Artist: Oriol Vilanova
Exhibition title: Sunday
Curated by: Carles Guerra
Venue: Fundació Antoni Tàpies, Barcelona, Spain
Date: February 7 – May 28, 2017
Photography: Roberto Ruiz, all images copyright and courtesy of the artist and Kunstverein Hamburg
The compulsive collecting in which Oriol Vilanova indulges every Sunday excavates the ruins of the society of the spectacle, which was responsible in the first place for the enormous production and circulation of images. As the artist imagines, ‘flea markets are now sanctuaries’ in which an object as banal as the postcard continues to glow brightly in the dust.
Every Sunday, Oriol Vilanova (Manresa, 1980) goes rummaging in the flea markets. There he buys postcards that once circulated around the world. Today, they are in a state of maximum dispersion, an impression made worse by the fact that in the flea markets these images coexist with discarded second-hand books, magazines, comics, trading cards, stamps, coins, films and video games.
Sunday (2017), the installation that occupies the two main spaces of the Fundació Antoni Tàpies (levels 1 and -1), brings together all the postcards collected by Vilanova. Gathered for more than fifteen years, each of them is part of a thematic section. To this day the collection contains about thirty-four thousand postcards classified in one hundred sections.
Given the academic education of the artist, architectural motifs are the most frequent. Other themes, as diverse as triumphal arches, Swiss flags, roads, cats, oranges, sunsets and zoos, among many others, make up a museum of different times and places.
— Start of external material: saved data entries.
-- ==== Sys2Proof/Machine/State.lean ====
section
/-! DEFINITION. The state of the module: every register, buffer, counter, mode and pin that the manual names, the queue
of waiting commands, and the reasons a step can stop. -/

namespace Sys2Proof.Machine

/-- The state of the module. Time is held as the count of master-VCO cycles since PLL A locked, the origin that R573 gives
the fabric round; every synchronous domain divides it (R47). -/
structure State where
  /-- Master-VCO cycles (4,000 MHz) since PLL A locked (R47, R573). -/
  now : Nat
  /-- The model's own counter of free values drawn (DESIGN CHOICE, log entry 2). -/
  free : Nat
  /-- SYS_STATE and the operating mode. -/
  sys : Sys
  /-- Frame sequencer. -/
  fs : FrameSeq
  /-- Event hub. -/
  hub : Hub
  /-- Real-time clock. -/
  rtc : Rtc
  /-- Power block. -/
  pwr : Power
  /-- Sillage. -/
  sil : Sillage
  /-- Twin. -/
  twin : Twin
  /-- Core pairs and image lanes. -/
  pairs : Pairs
  /-- Fabric and collector. -/
  fab : Fabric
  /-- Accord unit. -/
  acc : AccordUnit
  /-- Solver engines SE0 to SE3. -/
  se : Vector SolverEngine 4
  /-- Loop engines LE0 and LE1. -/
  loops : Loops
  /-- Network model and dispatch of the district services role. -/
  plan : Planner
  /-- Cyclic programs. -/
  prog : Programs
  /-- Metering engine. -/
  mtr : Meter
  /-- CAN0 to CAN7. -/
  can : Vector CanPort 8
  /-- Field I/O. -/
  dio : Dio
  /-- Key store, field access and service UART. -/
  key : Keys
  /-- Ethernet, PTP, exchange, Modbus, service channel and historian. -/
  net : Net
  /-- The running accord; `acc.active` says whether there is one. -/
  run : RunCfg
  /-- System SRAM, solver SRAM, retention MRAM and DRAM by physical address (R95). -/
  mem : Mem
  /-- The model's own record for R12: a PERI cycle, and the register bits set in it, each as (register address, bit): W1C bits
  that the hardware set, and W1S bits that were written while an earlier request stood. -/
  setBits : Nat × List (Nat × Nat)
  /-- Commands waiting, first in first out. -/
  pending : List Instr
  deriving DecidableEq, Repr

/-- The reasons a step can fault: none. Every command of the table has an effect that the manual gives, and an access
error of the fabric is such an effect (R98). -/
inductive Fault where
  deriving DecidableEq, Repr

/-- The reasons a step can be refused. -/
inductive Refusal where
  /-- Raised by the dispatch for a command that has no meaning yet. Safe: the model stops. -/
  | notModelled (mnemonic : String)
  deriving DecidableEq, Repr

/-- The module right after a power-on reset through VIN_A: state BOOT, every register at its reset value, memory with
nothing listed (R8, R57, R90, R127, R446, R453, R520, R546). -/
def State.reset : State :=
  { now := 0, free := 0, sys := Sys.reset .powerOn, fs := FrameSeq.reset, hub := Hub.reset, rtc := Rtc.reset,
    pwr := Power.reset, sil := Sillage.reset, twin := Twin.reset false false, pairs := Pairs.reset,
    fab := Fabric.reset, acc := AccordUnit.reset, se := Vector.replicate 4 SolverEngine.reset,
    loops := Loops.reset, plan := Planner.reset, prog := Programs.reset, mtr := Meter.reset (none, none) false,
    can := Vector.replicate 8 CanPort.reset,
    dio := Dio.reset, key := Keys.reset, net := Net.reset Ptp.reset Hist.reset, run := default, mem := [], setBits := (0, []),
        pending := [] }

end Sys2Proof.Machine
end

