/-- A window of a point ends on the present decimation edge, and holds samples (R319). -/
def State.windowDue (s : State) (k : Nat) : Bool :=
  (s.mtr.edges + 1600 * 32 - 32 * k) % 1600 == 0 && decide (0 < (s.mtr.pt k).win.n + (s.mtr.pt k).win.ex)

/-- A window that is due closes and is published; a BAD window and a BAD frequency are reported (R319, R321 to R324, R341). -/
def State.closeWindow (s : State) (k : Nat) : State :=
  match s.windowDue k, s.run.meter.point? k with
  | true, some p =>
    let s1 := s.modMtr fun m => { m with pts := Tbl.set k (s.run.meter.close p (m.pt k)) m.pts }
    let x := s1.mtr.pt k
    let s2 := if x.qual == .bad then s1.mtrRaise 1 else s1
    if x.fq == .bad && p.kind != 3 then s2.mtrRaise 10 else s2
  | _, _ => s

/-- The window that ends on the present decimation edge closes: no two points close one on the same edge (R319). -/
def State.closeWindows (s : State) : State := (List.range 48).foldl State.closeWindow s

/-- The decimator of a channel that the accord does not assign: its bits and STUCK (R310, R312). -/
def State.decimateIdle (s : State) (x : Fin 96 × List Bool) : State :=
  let x0 := s.mtr.decim x.1.val
  let x1 := (x0.intake x.2).combs.2
  let s1 := s.modMtr fun m => { m with dec := Tbl.set x.1.val x1 m.dec }
  if x1.stuck && !x0.stuck then s1.mtrRaise 2 else s1

/-- The points of METER by index: AC a at a, DC d at 32 + d. -/
def MeterCfg.points (c : MeterCfg) : List (Nat × PointCfg) :=
  (c.ac.map fun p => (p.pt, p)) ++ (c.dc.map fun p => (32 + p.pt, p))

/-- One decimation edge: the window that ended on the edge before closes, all 96 decimators take their bits, every assigned channel gives
a corrected sample, and every point takes it or counts it as excluded (R310, R313, R320, R323). -/
def State.decimEdge (bits : List (Fin 96 × List Bool)) (s : State) : State :=
  let c := s.run.meter
  let s1 := c.chans.foldl (State.decimate bits) (s.closeWindows.modMtr fun m => { m with edges := s.mtr.edges + 1 })
  let s2 := (bits.filter fun x => !c.chans.any fun y => y.ch == x.1.val).foldl State.decimateIdle s1
  s2.modMtr fun m => { m with
    pts := c.points.foldl (fun t p => Tbl.upd t p.1 default fun x => { x with win := m.accumulate p.2 x.win }) m.pts
    capEdge := m.capReq }

/-- A decimation edge whose samples the engine does not take: it counts one excluded sample against each point, and the window that ended
on the edge before closes (R319, R320, R337). -/
def State.skipEdge (s : State) : State :=
  s.closeWindows.modMtr fun m => { m with
    edges := m.edges + 1
    pts := s.run.meter.points.foldl (fun t p => Tbl.upd t p.1 default fun x =>
      { x with win := { x.win with ex := x.win.ex + 1, prev := none } }) m.pts }

/-- Several skipped edges. -/
def State.skipEdges : Nat → State → State
  | 0, s => s
  | n + 1, s => s.skipEdge.skipEdges n
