-- ==== Sys2Proof/Machine/Solver.lean ====
section
/-! DEFINITION. Jobs of the solver engines: submission, descriptors, start, operations, boundaries, deadlines, closing
sequence, hand-over, cancellation, cooperation and registers (R149 to R209). An engine's events fall in its own SOLV cycles,
counted from the start of its job; the commands that report them move the module's time to those cycles. -/

namespace Sys2Proof.Machine

/-! ### Descriptors (R149, R150) -/

/-- The descriptor that 64 bytes spell. -/
def Desc.ofBytes (b : List Byte) : Desc :=
  { cls := leAt b 0 1, program := leAt b 1 1, problem := leAt b 2 2, deadline := leAt b 4 4, margin := leAt b 8 4,
    iterCap := leAt b 12 2, satLimit := leAt b 14 2, tolP := leAt b 16 4, tolD := leAt b 20 4, warmSlot := leAt b 24 1,
    flags := leAt b 25 1, epoch := leAt b 26 2, resultSlot := leAt b 28 1, dest := leAt b 29 1, coop := leAt b 30 1,
    inPtr := leAt b 32 8, outPtr := leAt b 40 8, auxPtr := leAt b 48 8, tag := leAt b 56 4,
    clean := leAt b 31 1 == 0 && leAt b 60 4 == 0 && fld (leAt b 25 1) 7 3 == 0 }

/-- The descriptor at an offset of system SRAM. -/
def State.descAt (s : State) (ofs : Nat) : Desc := Desc.ofBytes (Mem.readN s.mem (0x10000000 + ofs) 64)

/-- FLAGS.SHIFT. -/
def Desc.shift (d : Desc) : Bool := bitAt d.flags 0
/-- FLAGS.KEEP_FACTOR. -/
def Desc.keep (d : Desc) : Bool := bitAt d.flags 1
/-- FLAGS.SAVE_WARM. -/
def Desc.save (d : Desc) : Bool := bitAt d.flags 2

/-- A program without iterations: SPMV, LDL_SOLVE, PROJECT, TRANSPORT, RLS (R147). -/
def noIter (program : Nat) : Bool := [1, 3, 5, 8, 9].contains program

/-- A program with residuals: RICCATI, ADMM_QP, HYD_NEWTON (R169). -/
def hasRes (program : Nat) : Bool := [4, 6, 7].contains program

/-- Every 64-byte beat of a transfer lies in a region that MEMORY grants the initiator with the access; the result bank takes no write
(R97, R150). -/
def State.beatsOk (s : State) (code addr bytes : Nat) (write : Bool) : Bool :=
  (List.range (max 1 (ceilDiv bytes 64))).all fun i =>
    !(write && decide (0x107C0000 ≤ addr + 64 * i) && decide (addr + 64 * i < 0x10800000)) && s.run.mem.regions.any fun r =>
      r.owner == code && r.base ≤ addr + 64 * i && addr + 64 * i + 64 ≤ r.base + r.size
        && (if write then r.write else r.read)

/-- The words of the iterate: the blocks of the solution, or the factor that LDL_FACTOR returns (R175, R182). -/
def State.iterate (s : State) (n : Fin 4) (p : Nat) : List Int :=
  if s.dirField n p 0 1 = 2 then s.words (s.blk n p (s.factorBlk n p 0))
  else (s.problem n p).sol.flatMap fun i => s.words (s.blk n p i)

/-- Elements of the solution that the output buffer receives, n_out: of ADMM_QP and RICCATI the variables x, of every other
program the whole iterate (R147, R175, R199; DEDUCED, log entry 55). -/
def State.nOut (s : State) (n : Fin 4) (p : Nat) : Nat :=
  let pr := s.dirField n p 0 1
  if pr = 4 ∨ pr = 6 then s.dirField n p 0x10 4
  else if pr = 2 then (s.blk n p (s.factorBlk n p 0)).bytes / 4
  else ((s.problem n p).sol.map fun i => (s.blk n p i).len).sum
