-- ==== Sys2Proof/Machine/Network.lean ====
section
/-! DEFINITION. The network model of a heart note: the inputs of the hydraulic and transport jobs, node values and the delays of the
flex groups (R19, R20, R29, R212, R213, R217 to R220). -/

namespace Sys2Proof.Machine

/-- The role of district services. -/
def planRole : Nat := 5

/-- Words written to a block of a problem by the role. -/
def State.putBlk (s : State) (j : JobCfg) (pos : Nat) (ws : List Int) : State :=
  s.busWrite planRole (s.blk j.engine j.problem pos).base (ws.flatMap fun x => toLe 4 (ofSigned 32 (sat32 x)))

/-- Words written to the solver SRAM of an engine by the role. -/
def State.putBlocks (n : Fin 4) (bs : List (Nat × List Int)) (s : State) : State :=
  bs.foldl (fun s b => s.busWrite planRole (seBase n + b.1) (b.2.flatMap fun x => toLe 4 (ofSigned 32 (sat32 x)))) s

/-- A field of a descriptor replaced. -/
def patch (b : List Byte) (o n v : Nat) : List Byte := b.take o ++ toLe n v ++ b.drop (o + n)

/-- A job's descriptor with DEADLINE, TAG, EPOCH and FLAGS filled in; a selector exchanges IN_PTR and OUT_PTR (R217, R236). -/
def State.jobBytes (s : State) (j : JobCfg) (deadline flags : Nat) (sel : Bool) : List Byte :=
  let b0 := padTo 64 j.bytes
  let b1 := patch (patch (patch (patch b0 4 4 deadline) 56 4 deadline) 26 2 (s.pairs.epochOf (leAt b0 29 1))) 25 1 flags
  if sel then b1.take 32 ++ (b1.drop 40).take 8 ++ (b1.drop 32).take 8 ++ b1.drop 48 else b1

/-- The role submits a job with an ITER_CAP of its own, 0 for the declared one (R153, R214, R221, R227). -/
def State.sendJob (j : JobCfg) (cap deadline flags : Nat) (sel urgent : Bool) (s : State) : State :=
  let b := s.jobBytes j deadline flags sel
  State.submit (.role 5) j.engine (j.ofs + (if urgent then 1 else 0))
    (s.busWrite planRole (0x10000000 + j.ofs) (if cap = 0 then b else patch b 12 2 cap))

/-- FLAGS of a job as declared. -/
def JobCfg.flags (j : JobCfg) : Nat := leAt (padTo 64 j.bytes) 25 1

/-- The records that an engine's ring holds, oldest first (R107, R125). -/
def State.heldRecs (s : State) (k : Nat) : List (List Byte) :=
  match s.run.mem.ringOf k with
  | some (base, len, _) =>
    let p := s.fab.producer k
    (List.range p.fill).map fun i => Mem.readN s.mem (base + 64 * ((p.wr + len - p.fill + i) % len)) 64
  | none => []

/-- The record of a job, by its PROBLEM and its TAG, among those that the role has taken and those that stand in its engine's ring
(R151, R216, R221). -/
def State.findRec (s : State) (j : JobCfg) (tag : Nat) : Option (List Byte) :=
  ((s.plan.inbox.filterMap fun x => if x.1 = j.engine.val then some x.2 else none) ++ s.heldRecs j.engine.val).find? fun b =>
    leAt b 2 2 == j.problem && leAt b 60 4 == tag % 2 ^ 32

/-- The words of a job's output buffer. -/
def State.jobWords (s : State) (j : JobCfg) : List Int :=
  let p := s.problem j.engine j.problem
  Mem.s32s s.mem (seBase j.engine + p.outBase + leAt (padTo 64 j.bytes) 28 1 * p.outStride) (s.nOut j.engine j.problem)

/-- Values of a list of sources. -/
def State.vals (s : State) (l : List Src) : List (Int × Quality) := l.map s.srcVal

/-! ### Topology -/

/-- The nodes of a network. -/
def DistrictCfg.netNodes (c : DistrictCfg) (k : Nat) : List NodeCfg := c.nodes.filter fun x => x.net == k

/-- The network of a node. -/
def DistrictCfg.netOf (c : DistrictCfg) (n : Nat) : Option Nat := (c.nodes.find? fun x => x.id == n).map (·.net)

/-- The branches of a network: those that leave one of its nodes (R18). -/
def DistrictCfg.netBranches (c : DistrictCfg) (k : Nat) : List BranchCfg := c.branches.filter fun b => c.netOf b.src == some k

/-- The segments of a branch, in order from its from-node (R20). -/
def DistrictCfg.branchSegs (c : DistrictCfg) (b : Nat) : List SegCfg := c.segs.filter fun x => x.branch == b

/-- The segments of a network, branch by branch. -/
def DistrictCfg.netSegs (c : DistrictCfg) (k : Nat) : List SegCfg := (c.netBranches k).flatMap fun b => c.branchSegs b.id

/-- The substations of a network (R22). -/
def DistrictCfg.netSubsts (c : DistrictCfg) (k : Nat) : List SubstCfg := c.substs.filter fun x => c.netOf x.supply == some k

/-! ### Demand (R29, R235) -/

/-- A regressor at present, or at a horizon step: without a forecast the present value is carried forward with quality SUBST (R235). -/
def State.regressor (s : State) (x : Src × List Src) (t : Option Nat) : Int × Quality :=
  let v := s.srcVal x.1
  match t with
  | none => v
  | some t =>
    match x.2[t]?.map s.srcVal with
    | some f => if f.2 = .bad then (v.1, .subst) else f
    | none => (v.1, .subst)

/-- Parameters of a group's model: the adapted ones once an adaptation has been accepted, also where an amendment gives new ones, for the
spec does not say which of the two then stands (DESIGN CHOICE, log entry 56). -/
def State.thetaOf (s : State) (g : GroupCfg) : List Int := Tbl.getD s.plan.theta g.id g.theta

/-- The flow that a group's model predicts, in g/s: θᵀ·φ (R235). -/
def State.predict (s : State) (g : GroupCfg) (t : Option Nat) : Int :=
  let places := match s.run.dist.disp.bind (·.rls) with | some a => a.places | none => 0
  shiftRnd (((s.thetaOf g).zip g.phi).map fun x => x.1 * (s.regressor x.2 t).1).sum places

/-- The declaration of a flex group. -/
def DistrictCfg.group (c : DistrictCfg) (g : Nat) : Option GroupCfg := c.groups.find? fun x => x.id == g

/-- The flow of a substation in g/s with its quality: from the missing-report limit on, and where it has quality SUBST, its share of what
its group's model predicts, with quality SUBST (R29, R213; the share is DEDUCED, log entry 56). A flow that an accepted report itself calls
BAD is replaced in the same way: R29 does not speak of one (DESIGN CHOICE, log entry 56). -/
def State.demand (s : State) (x : SubstCfg) : Int × Quality :=
  let v := s.substValue x.id 0
  if v.2 = .bad ∨ v.2 = .subst then
    (match s.run.dist.group x.group with | some g => gain29 (s.predict g none) x.share | none => 0, .subst)
  else v

/-! ### The hydraulic job (R19, R212, R213) -/

/-- The loop output that commands a branch: a valve's opening or a pump's speed (R213). -/
def DistrictCfg.cmdOf (c : DistrictCfg) (b : BranchCfg) : Option Src :=
  match b.kind with
  | .valve _ cmd => some cmd
  | .pump p _ => (c.pumps.find? fun x => x.id == p).map (·.cmd)
  | .pipe _ _ _ | .plant _ _ | .store _ _ => none

/-- The head gain of a pump at a speed: H0·(ω / ω_n)² (R213). -/
def PumpCfg.gain (p : PumpCfg) (w : Int) : Int := rndDiv (p.h0 * w * w) (p.rated * p.rated).toNat

/-- k of a branch at a scale and at its command (R19, R213). -/
def BranchCfg.loss (b : BranchCfg) (scale : Nat) (cmd : Int) : Int :=
  match b.kind with
  | .pipe l d r => Config.pipeLoss l d r scale
  | .valve curve _ => Config.valveLoss curve cmd scale
  | .pump _ k | .plant _ k | .store _ k => k

/-- c of a branch: the elevation difference and the head gain of its pump (R212). -/
def DistrictCfg.lift (c : DistrictCfg) (b : BranchCfg) (cmd : Int) : Int :=
  let z := fun n => ((c.nodes.find? fun x => x.id == n).map (·.elev)).getD 0
  z b.src - z b.dst + match b.kind with
    | .pump p _ => match c.pumps.find? fun x => x.id == p with | some x => x.gain cmd | none => 0
    | .pipe _ _ _ | .valve _ _ | .plant _ _ | .store _ _ => 0

/-- Net draw at a node in g/s: positive at a supply node, negative at a return node (R212). -/
def DistrictCfg.draw (c : DistrictCfg) (flows : List (Nat × Int × Quality)) (n : Nat) : Int :=
  (flows.map fun f => match c.substs.find? fun x => x.id == f.1 with
    | some x => (if x.supply = n then f.2.1 else 0) - (if x.ret = n then f.2.1 else 0)
    | none => 0).sum

/-- The snapshot of a network at its heart tick (R29, R30, R213). -/
def State.netSnapshot (s : State) (k : NetCfg) (x : NetState) : NetState :=
  let c := s.run.dist
  { x with
    flows := (c.netSubsts k.id).map fun u => (u.id, s.demand u)
    cmds := (c.netBranches k.id).filterMap fun b => (c.cmdOf b).map fun src => (b.id, (s.srcVal src).1) }

/-- Node draws, branch constants, branch coefficients and the holding pressure written to the engine's blocks (R213, R221). -/
def State.netInputs (s : State) (k : NetCfg) (x : NetState) : State :=
  let c := s.run.dist
  let bs := c.netBranches k.id
  let ns := c.netNodes k.id
  let scale := fun pos => (s.blk k.hyd.engine k.hyd.problem pos).scale
  let cmd := fun (b : BranchCfg) => Tbl.getD x.cmds b.id 0
  (((s.putBlk k.hyd k.wBlk (ns.map fun n => rndDiv (c.draw x.flows n.id * (2 ^ scale k.wBlk : Nat)) 1000)).putBlk k.hyd k.cBlk
    (bs.map fun b => c.lift b (cmd b))).putBlk k.hyd k.kBlk (bs.map fun b => b.loss (scale k.kBlk) (cmd b))).putBlk k.hyd
    k.refBlk ((ns.filter (·.ref)).map (·.hold))

/-! ### The transport job (R217, R218) -/

/-- PERI cycles of a heart note. -/
def State.heartLen (s : State) : Nat := s.fs.h * s.fs.period

/-- The index of the present heart note. -/
def State.heartIndex (s : State) : Int := ((s.fs.tnc / max s.fs.h 1 : Nat) : Int)

/-- Mass moved in a heart note by a flow word at a scale, at the network's mass scale: 0 below QMIN (R218). -/
def State.moved (s : State) (k : NetCfg) (q : Int) : Int :=
  let qmin : Int := s.dirField k.hyd.engine k.hyd.problem 0x20 4
  let sq := (s.blk k.hyd.engine k.hyd.problem k.qBlk).scale
  if absI q < qmin then 0 else rndDiv (q * ((s.heartLen * 2 ^ k.massPlaces : Nat) : Int)) (100000000 * 2 ^ sq)

/-- Temperature and birth of a node of a network, as formed in the previous heart note (R218, R219). -/
def DistrictCfg.nodeValue (c : DistrictCfg) (k : Nat) (x : NetState) (n : Nat) : Int × Int :=
  match (c.netNodes k).findIdx? fun y => y.id == n with
  | some i => x.nodes.getD i (Config.firstNode k n)
  | none => (0, 0)

/-- Temperature and birth of what left a segment in the heart note whose transport result was accepted last. -/
def DistrictCfg.segValue (c : DistrictCfg) (k : Nat) (x : NetState) (sg : Nat) : Int × Int :=
  match (c.netSegs k).findIdx? fun y => y.id == sg with
  | some i => (x.arr.getD (2 * i) 0, x.arrIdx - x.arr.getD (2 * i + 1) 0)
  | none => (0, 0)

/-- Flow of a branch in the accepted solution. -/
def DistrictCfg.flow (c : DistrictCfg) (k : Nat) (x : NetState) (b : Nat) : Int :=
  match (c.netBranches k).findIdx? fun y => y.id == b with | some i => x.sol.getD i 0 | none => 0

/-- The inputs of one segment: a segment inside a branch takes the water that left its neighbour upstream in the previous heart note
(R218; DEDUCED, log entry 56). -/
def State.segIn (s : State) (k : NetCfg) (x : NetState) (b : BranchCfg) (sg : SegCfg) : SegIn :=
  let c := s.run.dist
  let m := s.moved k (c.flow k.id x b.id)
  let l := (c.branchSegs b.id).map (·.id)
  let i := l.idxOf sg.id
  let up := if 0 ≤ m then (if i = 0 then c.nodeValue k.id x b.src else c.segValue k.id x (l.getD (i - 1) 0))
    else (if i + 1 = l.length then c.nodeValue k.id x b.dst else c.segValue k.id x (l.getD (i + 1) 0))
  { mass := m, temp := up.1, birth := up.2, ground := sg.ground, decay := Config.segDecay sg.loss s.heartLen,
    least := (s.run.solve.parcelMin * 2 ^ k.massPlaces : Nat), index := s.heartIndex }

/-- The 8 words of a segment's inputs. -/
def SegIn.words (i : SegIn) : List Int := [i.mass, i.temp, i.birth, i.ground, i.decay, i.least, i.index, 0]

/-- The inputs of every segment of a network written for its transport job. -/
def State.segInputs (s : State) (k : NetCfg) (x : NetState) : State :=
  s.putBlk k.tr k.segBlk (((s.run.dist.netBranches k.id).flatMap fun b =>
    (s.run.dist.branchSegs b.id).map (s.segIn k x b)).flatMap SegIn.words)

/-! ### Node values and delays (R219, R220) -/

/-- A temperature in m°C at the network's scale. -/
def NetCfg.temp (k : NetCfg) (v : Int) : Int := rndDiv (v * (2 ^ k.tempPlaces : Nat)) 1000

/-- The outlet temperature of a plant into a network (R219). -/
def DistrictCfg.outlet (c : DistrictCfg) (plant net : Nat) : Option Src :=
  match c.plants.find? fun y => y.id == plant with
  | some y => (y.outlet.find? fun o => o.1 == net).map (·.2)
  | none => none

/-- What arrives at a node through a branch: mass, temperature and birth. A branch without segments passes the water of its other
node unchanged, as that node had it in the previous heart note, so that each such branch adds one heart note of lag; but the outlet of a
plant is measured (R20, R219; DEDUCED and DESIGN CHOICE, log entry 56). -/
def State.branchArrival (s : State) (k : NetCfg) (x : NetState) (n : Nat) (b : BranchCfg) : Option (Int × Int × Int) :=
  let c := s.run.dist
  let m := s.moved k (c.flow k.id x b.id)
  if (0 < m ∧ b.dst = n) ∨ (m < 0 ∧ b.src = n) then
    let l := (c.branchSegs b.id).map (·.id)
    let seg := if 0 < m then l.getLast? else l.head?
    let other := if 0 < m then b.src else b.dst
    let v := match seg, b.kind with
      | some g, _ => c.segValue k.id x g
      | none, .plant p _ =>
        match c.outlet p k.id with
        | some o => (k.temp (s.srcVal o).1, s.heartIndex)
        | none => c.nodeValue k.id x other
      | none, _ => c.nodeValue k.id x other
    some (absI m, v.1, v.2)
  else none

/-- What a substation returns to a node, at its reported return temperature (R219). -/
def State.returnArrival (s : State) (k : NetCfg) (x : NetState) (n : Nat) (u : SubstCfg) : Option (Int × Int × Int) :=
  match x.flows.find? fun f => f.1 == u.id with
  | some f =>
    let m := rndDiv (f.2.1 * ((s.heartLen * 2 ^ k.massPlaces : Nat) : Int)) 100000000000
    if u.ret = n ∧ 0 < m then
      some (m, k.temp (s.substValue u.id 2).1, Config.returnBirth s.heartIndex (s.run.dist.nodeValue k.id x u.supply).2)
    else none
  | none => none

/-- A node's temperature and birth: the mass-weighted mean of what arrives; without inflow it holds its values (R219). -/
def State.nodeMean (s : State) (k : NetCfg) (x : NetState) (n : Nat) : Int × Int :=
  let c := s.run.dist
  let l := (c.netBranches k.id).filterMap (s.branchArrival k x n) ++ (c.netSubsts k.id).filterMap (s.returnArrival k x n)
  let m := (l.map (·.1)).sum
  if m = 0 then c.nodeValue k.id x n
  else (rndDiv (l.map fun a => a.1 * a.2.1).sum m.toNat, rndDiv (l.map fun a => a.1 * a.2.2).sum m.toNat)

/-- Node values of a network from its new arrivals. -/
def State.nodeValues (s : State) (k : NetCfg) (x : NetState) : List (Int × Int) :=
  (s.run.dist.netNodes k.id).map fun n => s.nodeMean k x n.id

/-- Sum of the transport delays to the supply nodes of a group's substations, in heart notes, and their count: delays are held while no
transport result is accepted (R220, R222). -/
def State.delaySum (s : State) (g : Nat) : Int × Nat :=
  let c := s.run.dist
  let l := (c.substs.filter fun u => u.group == g).filterMap fun u =>
    (c.netOf u.supply).bind fun k => (c.nets.zip s.plan.nets).findSome? fun x =>
      if x.1.id = k then some (x.2.arrIdx - (c.nodeValue k x.2 u.supply).2) else none
  (l.sum, l.length)

/-- δ_g: it changes only when the delay has moved more than DELAY_HYST beyond the point halfway to the next whole step (R220). -/
def State.groupDelta (s : State) (g : Nat) : Nat :=
  let d := s.delaySum g
  let step := max s.run.solve.stepBn 1 * max s.fs.b 1
  let new := (rndDiv d.1 (step * d.2)).toNat
  match Tbl.get? g s.plan.deltas with
  | some old =>
    let far := absI (d.1 - ((old * step * d.2 : Nat) : Int)) * 2 * (s.heartLen : Int)
    if ((step * d.2 * s.heartLen + 2 * d.2 * s.run.solve.delayHyst * 100000000 : Nat) : Int) < far then new else old
  | none => new

/-- The quantised delays of all groups. -/
def State.groupDeltas (s : State) : List (Nat × Nat) := s.run.dist.groups.map fun g => (g.id, s.groupDelta g.id)

end Sys2Proof.Machine
end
One of these sections, to which the artist refers by the term ‘unclassifiable’, leaves the door open for new additions.
With the constant growth of this work, the artist is confronted with the prospect of perpetual accumulation. In this sense, Sunday adopts a provisional, temporary and contingent form. Its replica is found when descending the stairs that lead to the underground galleries (level -2). To be Precise (2017) accumulates in a narrow and reduced space the same number of postcards as are displayed in Sunday.
The handling of such a quantity of objects inspires a series of interventions that modify the walls and columns, in the way we do with images in the digital era, cloning, compressing or deleting them. One thousand nine hundred and ninety (2017) and Complet (Complete, 2017) run the risk of going unnoticed. Both have been installed on the Fundació Antoni Tàpies Library level (level 1), but their functionality arouses serious doubts.